[Recorded data]
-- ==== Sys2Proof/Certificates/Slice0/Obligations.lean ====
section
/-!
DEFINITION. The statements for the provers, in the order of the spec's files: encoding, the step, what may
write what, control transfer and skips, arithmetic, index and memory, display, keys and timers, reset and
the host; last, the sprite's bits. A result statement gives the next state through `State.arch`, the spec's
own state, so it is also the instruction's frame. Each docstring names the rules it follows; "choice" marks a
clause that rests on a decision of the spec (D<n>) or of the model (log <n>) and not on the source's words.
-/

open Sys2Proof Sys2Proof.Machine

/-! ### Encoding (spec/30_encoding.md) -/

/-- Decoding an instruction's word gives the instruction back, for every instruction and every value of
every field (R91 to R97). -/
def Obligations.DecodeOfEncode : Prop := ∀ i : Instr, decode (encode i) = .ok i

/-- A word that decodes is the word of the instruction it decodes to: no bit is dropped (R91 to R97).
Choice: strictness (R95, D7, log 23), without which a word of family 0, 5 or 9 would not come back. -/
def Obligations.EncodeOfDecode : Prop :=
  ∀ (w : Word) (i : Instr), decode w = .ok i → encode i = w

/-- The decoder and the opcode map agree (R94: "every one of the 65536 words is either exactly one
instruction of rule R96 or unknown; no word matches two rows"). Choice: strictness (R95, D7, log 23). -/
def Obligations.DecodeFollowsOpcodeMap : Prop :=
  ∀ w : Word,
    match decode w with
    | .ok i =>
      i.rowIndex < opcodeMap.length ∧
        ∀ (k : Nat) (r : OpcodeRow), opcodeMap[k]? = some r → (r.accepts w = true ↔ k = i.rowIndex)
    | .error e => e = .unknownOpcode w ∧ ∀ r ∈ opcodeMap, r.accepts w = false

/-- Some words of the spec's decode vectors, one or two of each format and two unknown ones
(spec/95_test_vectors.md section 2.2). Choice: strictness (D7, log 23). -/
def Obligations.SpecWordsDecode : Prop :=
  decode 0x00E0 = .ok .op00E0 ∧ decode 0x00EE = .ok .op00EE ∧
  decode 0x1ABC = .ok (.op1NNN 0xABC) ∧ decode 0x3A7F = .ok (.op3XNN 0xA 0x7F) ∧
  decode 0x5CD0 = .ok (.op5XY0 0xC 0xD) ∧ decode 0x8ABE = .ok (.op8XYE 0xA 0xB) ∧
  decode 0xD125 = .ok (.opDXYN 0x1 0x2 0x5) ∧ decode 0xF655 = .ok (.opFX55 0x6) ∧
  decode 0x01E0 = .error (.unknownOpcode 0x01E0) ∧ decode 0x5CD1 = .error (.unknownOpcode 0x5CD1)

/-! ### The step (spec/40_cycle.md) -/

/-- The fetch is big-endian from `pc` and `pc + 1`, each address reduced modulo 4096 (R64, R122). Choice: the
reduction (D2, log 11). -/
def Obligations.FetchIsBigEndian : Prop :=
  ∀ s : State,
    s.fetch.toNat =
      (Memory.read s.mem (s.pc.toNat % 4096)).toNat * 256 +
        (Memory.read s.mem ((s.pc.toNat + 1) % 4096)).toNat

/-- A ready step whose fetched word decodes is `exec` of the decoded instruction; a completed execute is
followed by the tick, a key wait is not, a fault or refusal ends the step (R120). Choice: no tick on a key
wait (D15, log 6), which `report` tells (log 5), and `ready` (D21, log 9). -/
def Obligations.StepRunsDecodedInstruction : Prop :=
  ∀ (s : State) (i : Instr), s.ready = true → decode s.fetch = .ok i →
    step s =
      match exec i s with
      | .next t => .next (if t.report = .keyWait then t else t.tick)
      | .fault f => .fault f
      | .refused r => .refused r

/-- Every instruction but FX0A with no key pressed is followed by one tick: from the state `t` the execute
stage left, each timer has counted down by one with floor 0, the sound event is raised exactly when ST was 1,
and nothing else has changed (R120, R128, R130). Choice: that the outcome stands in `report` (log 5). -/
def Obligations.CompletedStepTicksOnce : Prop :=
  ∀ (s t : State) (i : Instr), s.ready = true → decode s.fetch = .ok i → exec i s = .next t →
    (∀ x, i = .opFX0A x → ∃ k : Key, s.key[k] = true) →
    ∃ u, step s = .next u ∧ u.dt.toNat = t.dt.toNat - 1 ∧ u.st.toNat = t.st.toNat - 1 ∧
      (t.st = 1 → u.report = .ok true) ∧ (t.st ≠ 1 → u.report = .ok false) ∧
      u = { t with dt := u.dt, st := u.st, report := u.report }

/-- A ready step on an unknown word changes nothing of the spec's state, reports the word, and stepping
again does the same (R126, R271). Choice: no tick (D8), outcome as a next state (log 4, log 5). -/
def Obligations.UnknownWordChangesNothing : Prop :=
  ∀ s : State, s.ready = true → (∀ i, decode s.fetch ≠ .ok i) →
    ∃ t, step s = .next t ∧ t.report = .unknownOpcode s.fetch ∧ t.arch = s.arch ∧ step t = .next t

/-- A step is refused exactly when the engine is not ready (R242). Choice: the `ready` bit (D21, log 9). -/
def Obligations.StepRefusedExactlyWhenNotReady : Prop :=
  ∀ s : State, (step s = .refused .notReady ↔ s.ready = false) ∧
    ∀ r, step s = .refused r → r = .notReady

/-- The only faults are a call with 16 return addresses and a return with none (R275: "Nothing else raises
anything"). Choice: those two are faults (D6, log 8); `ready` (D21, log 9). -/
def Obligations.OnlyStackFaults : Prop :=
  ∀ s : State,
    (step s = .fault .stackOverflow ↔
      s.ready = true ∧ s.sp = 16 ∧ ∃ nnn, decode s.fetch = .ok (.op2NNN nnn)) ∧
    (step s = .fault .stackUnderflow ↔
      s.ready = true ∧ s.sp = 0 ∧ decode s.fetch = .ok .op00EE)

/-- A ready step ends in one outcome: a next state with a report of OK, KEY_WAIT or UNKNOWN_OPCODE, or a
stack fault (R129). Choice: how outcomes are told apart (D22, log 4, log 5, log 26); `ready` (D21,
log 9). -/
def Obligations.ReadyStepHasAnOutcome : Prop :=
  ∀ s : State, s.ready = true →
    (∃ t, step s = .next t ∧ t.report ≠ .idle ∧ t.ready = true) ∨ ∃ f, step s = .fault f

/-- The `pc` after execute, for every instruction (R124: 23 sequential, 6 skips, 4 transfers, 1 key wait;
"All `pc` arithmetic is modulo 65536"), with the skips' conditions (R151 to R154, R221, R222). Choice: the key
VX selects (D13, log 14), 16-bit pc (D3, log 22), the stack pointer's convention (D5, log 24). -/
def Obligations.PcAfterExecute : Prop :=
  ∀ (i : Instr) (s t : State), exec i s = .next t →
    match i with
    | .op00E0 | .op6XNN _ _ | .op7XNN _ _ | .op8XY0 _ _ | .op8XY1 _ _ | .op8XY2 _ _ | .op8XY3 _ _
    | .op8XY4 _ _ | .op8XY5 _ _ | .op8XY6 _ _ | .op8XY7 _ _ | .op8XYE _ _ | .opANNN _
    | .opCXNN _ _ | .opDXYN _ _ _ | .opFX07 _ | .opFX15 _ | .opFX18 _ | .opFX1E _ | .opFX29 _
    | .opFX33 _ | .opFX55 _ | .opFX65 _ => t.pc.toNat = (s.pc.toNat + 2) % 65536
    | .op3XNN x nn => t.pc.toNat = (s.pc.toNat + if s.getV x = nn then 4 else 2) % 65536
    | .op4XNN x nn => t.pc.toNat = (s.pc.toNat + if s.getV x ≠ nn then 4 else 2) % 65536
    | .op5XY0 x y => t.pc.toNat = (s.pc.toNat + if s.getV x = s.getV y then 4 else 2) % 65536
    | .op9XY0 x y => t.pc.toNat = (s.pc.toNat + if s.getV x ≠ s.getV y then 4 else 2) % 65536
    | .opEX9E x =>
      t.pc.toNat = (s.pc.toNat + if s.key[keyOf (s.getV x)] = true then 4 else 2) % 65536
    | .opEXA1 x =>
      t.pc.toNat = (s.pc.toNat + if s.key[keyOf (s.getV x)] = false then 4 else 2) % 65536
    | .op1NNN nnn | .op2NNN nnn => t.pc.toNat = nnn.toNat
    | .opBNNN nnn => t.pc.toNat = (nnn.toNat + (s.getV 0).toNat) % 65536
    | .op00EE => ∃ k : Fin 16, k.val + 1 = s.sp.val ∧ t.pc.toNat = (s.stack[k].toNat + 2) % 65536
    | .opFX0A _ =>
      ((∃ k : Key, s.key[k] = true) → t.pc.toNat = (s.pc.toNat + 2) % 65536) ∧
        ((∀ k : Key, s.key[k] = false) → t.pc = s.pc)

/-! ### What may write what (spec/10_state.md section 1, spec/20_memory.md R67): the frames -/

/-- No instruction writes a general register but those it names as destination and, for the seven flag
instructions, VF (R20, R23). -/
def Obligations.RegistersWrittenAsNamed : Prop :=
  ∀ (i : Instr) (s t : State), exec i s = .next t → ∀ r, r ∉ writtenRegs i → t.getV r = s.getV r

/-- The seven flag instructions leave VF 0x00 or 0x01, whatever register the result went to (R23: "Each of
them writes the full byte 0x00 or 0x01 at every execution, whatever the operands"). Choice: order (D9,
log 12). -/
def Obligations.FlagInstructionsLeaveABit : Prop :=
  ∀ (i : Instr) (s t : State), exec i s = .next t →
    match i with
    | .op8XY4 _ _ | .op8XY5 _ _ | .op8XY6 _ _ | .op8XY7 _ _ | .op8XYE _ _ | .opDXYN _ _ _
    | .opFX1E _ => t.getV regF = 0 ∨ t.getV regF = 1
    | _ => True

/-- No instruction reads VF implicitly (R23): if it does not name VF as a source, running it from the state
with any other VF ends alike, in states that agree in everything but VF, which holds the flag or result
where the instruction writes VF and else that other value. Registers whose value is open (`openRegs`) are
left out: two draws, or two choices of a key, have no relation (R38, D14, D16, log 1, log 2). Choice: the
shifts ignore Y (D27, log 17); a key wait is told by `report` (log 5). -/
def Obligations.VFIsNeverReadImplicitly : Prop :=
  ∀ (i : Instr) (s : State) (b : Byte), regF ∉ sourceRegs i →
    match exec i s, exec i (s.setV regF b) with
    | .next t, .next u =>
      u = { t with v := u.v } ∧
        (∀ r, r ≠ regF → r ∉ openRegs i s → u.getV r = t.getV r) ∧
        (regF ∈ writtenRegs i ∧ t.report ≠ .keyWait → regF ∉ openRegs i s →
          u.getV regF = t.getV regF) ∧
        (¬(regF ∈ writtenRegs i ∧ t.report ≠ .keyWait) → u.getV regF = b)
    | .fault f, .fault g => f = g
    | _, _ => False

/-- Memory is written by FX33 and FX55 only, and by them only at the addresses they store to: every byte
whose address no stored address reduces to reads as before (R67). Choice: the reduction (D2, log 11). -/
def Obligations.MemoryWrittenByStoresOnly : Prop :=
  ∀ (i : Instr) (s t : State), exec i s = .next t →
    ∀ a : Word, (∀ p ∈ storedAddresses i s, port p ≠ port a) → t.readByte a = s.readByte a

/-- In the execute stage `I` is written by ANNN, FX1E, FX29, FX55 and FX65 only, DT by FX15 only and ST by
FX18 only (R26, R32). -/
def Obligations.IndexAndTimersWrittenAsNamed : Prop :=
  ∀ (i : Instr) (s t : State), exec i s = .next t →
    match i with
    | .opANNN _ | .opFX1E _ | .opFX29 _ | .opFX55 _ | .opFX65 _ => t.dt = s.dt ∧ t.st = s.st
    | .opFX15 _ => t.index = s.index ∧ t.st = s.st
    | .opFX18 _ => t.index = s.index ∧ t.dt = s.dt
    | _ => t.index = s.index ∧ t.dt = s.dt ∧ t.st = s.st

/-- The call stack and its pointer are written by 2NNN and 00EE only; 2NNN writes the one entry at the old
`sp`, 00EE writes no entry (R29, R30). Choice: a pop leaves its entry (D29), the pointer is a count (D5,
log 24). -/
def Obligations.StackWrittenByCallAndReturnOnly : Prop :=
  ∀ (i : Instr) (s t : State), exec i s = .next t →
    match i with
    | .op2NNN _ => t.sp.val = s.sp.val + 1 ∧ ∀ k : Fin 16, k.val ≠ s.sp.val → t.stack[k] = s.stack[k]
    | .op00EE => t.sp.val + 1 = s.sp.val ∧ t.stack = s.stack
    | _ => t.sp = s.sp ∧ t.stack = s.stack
* * *
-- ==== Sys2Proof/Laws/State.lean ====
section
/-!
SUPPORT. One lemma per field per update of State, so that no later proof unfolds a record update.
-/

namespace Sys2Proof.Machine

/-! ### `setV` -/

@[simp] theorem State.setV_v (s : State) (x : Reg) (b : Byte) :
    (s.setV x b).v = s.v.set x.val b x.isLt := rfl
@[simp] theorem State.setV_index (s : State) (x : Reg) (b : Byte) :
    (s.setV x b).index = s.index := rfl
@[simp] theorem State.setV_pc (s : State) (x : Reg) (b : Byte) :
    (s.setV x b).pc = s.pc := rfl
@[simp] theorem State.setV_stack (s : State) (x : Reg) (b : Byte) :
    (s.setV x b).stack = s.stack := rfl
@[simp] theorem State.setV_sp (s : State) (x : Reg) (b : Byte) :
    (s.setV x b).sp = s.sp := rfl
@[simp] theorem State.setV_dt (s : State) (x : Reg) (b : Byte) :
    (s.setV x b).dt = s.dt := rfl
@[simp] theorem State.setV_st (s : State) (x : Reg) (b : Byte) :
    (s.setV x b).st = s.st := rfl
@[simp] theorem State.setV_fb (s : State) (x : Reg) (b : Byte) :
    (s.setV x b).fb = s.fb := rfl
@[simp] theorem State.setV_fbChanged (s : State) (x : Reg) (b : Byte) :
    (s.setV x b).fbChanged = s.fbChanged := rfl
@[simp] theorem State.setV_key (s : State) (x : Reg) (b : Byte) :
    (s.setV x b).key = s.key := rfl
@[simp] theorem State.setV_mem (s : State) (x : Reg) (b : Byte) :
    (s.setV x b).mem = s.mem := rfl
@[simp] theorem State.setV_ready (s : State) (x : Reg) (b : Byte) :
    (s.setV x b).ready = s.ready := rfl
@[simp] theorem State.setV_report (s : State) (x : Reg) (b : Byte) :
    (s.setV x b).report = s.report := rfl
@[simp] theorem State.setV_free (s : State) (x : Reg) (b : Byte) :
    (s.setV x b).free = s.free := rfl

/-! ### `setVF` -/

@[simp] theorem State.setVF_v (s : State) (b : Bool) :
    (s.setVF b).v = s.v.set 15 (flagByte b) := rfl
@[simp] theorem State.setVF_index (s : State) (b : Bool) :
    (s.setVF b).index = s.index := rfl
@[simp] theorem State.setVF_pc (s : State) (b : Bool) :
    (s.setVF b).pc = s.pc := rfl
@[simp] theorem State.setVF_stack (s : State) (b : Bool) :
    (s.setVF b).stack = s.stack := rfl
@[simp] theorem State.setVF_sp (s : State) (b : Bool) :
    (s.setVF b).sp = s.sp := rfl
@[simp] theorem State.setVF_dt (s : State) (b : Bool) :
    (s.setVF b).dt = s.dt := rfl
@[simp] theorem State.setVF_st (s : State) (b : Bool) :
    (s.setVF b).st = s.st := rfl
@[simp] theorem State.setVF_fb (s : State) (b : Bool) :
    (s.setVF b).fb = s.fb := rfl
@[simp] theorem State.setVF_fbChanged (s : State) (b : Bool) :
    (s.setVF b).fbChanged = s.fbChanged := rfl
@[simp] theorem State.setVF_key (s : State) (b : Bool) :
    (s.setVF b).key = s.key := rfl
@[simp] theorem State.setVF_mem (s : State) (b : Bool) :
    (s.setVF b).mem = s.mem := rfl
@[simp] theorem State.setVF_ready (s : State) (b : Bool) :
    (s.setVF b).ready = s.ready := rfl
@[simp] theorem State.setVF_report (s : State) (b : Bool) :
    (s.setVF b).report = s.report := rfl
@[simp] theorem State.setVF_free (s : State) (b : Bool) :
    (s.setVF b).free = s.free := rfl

## ACTION ITEM
Work through the records above. Copy every line with the string "pointer".

## ANSWER AREA
VX selects (D13, log 14), 16-bit pc (D3, log 22), the stack pointer's convention (D5, log 24). -/
/-- The call stack and its pointer are written by 2NNN and 00EE only; 2NNN writes the one entry at the old
`sp`, 00EE writes no entry (R29, R30). Choice: a pop leaves its entry (D29), the pointer is a count (D5,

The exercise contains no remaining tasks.